The knowledge graph powers navigation queries such as “who calls this function,” “what depends on this module,” and “what is affected if I change this.”
Vector collections
Section titled “Vector collections”IntelliRag maintains seven Qdrant vector collections for semantic search:
| Collection | Purpose |
|---|---|
code_chunks |
Source code segments for natural language code search |
module_summaries |
LLM-generated module descriptions |
pattern_matches |
Detected design patterns and architectural patterns |
git_archaeology_chunks |
Git history analysis (churn, ownership, change patterns) |
debt_vectors |
Technical debt items and code quality signals |
api_contract_chunks |
API endpoint definitions and contracts |
event_catalog_vectors |
Event producers, consumers, and message schemas |
All collections use the same embedding model (Voyage AI voyage-code-3, 1024 dimensions) and enforce tenant_id filtering on every query.
Enrichment
Section titled “Enrichment”After the indexing pipeline completes, an asynchronous enrichment process runs LLM-powered analysis on the indexed data. Enrichment is queued via a job system and processed by a dedicated worker - it never runs in the API server request path.
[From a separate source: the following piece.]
-- ==== Sys2Proof/Machine/Dispatch.lean ====
section
/-! DEFINITION. One arm per command: each calls the meaning of its row. -/
namespace Sys2Proof.Machine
Enrichment job types include:
- Module summary - Generate natural language descriptions of modules and packages.
- Debt triage - Classify and prioritize detected technical debt.
- Dead code review - Identify potentially unused code paths.
- Schema annotation - Add context to database schema definitions.
- Contract inference - Infer API contracts from code patterns.
- Event description - Describe event producers and consumers.
Enrichment results are stored alongside indexed data and made available through the same MCP tools and API endpoints.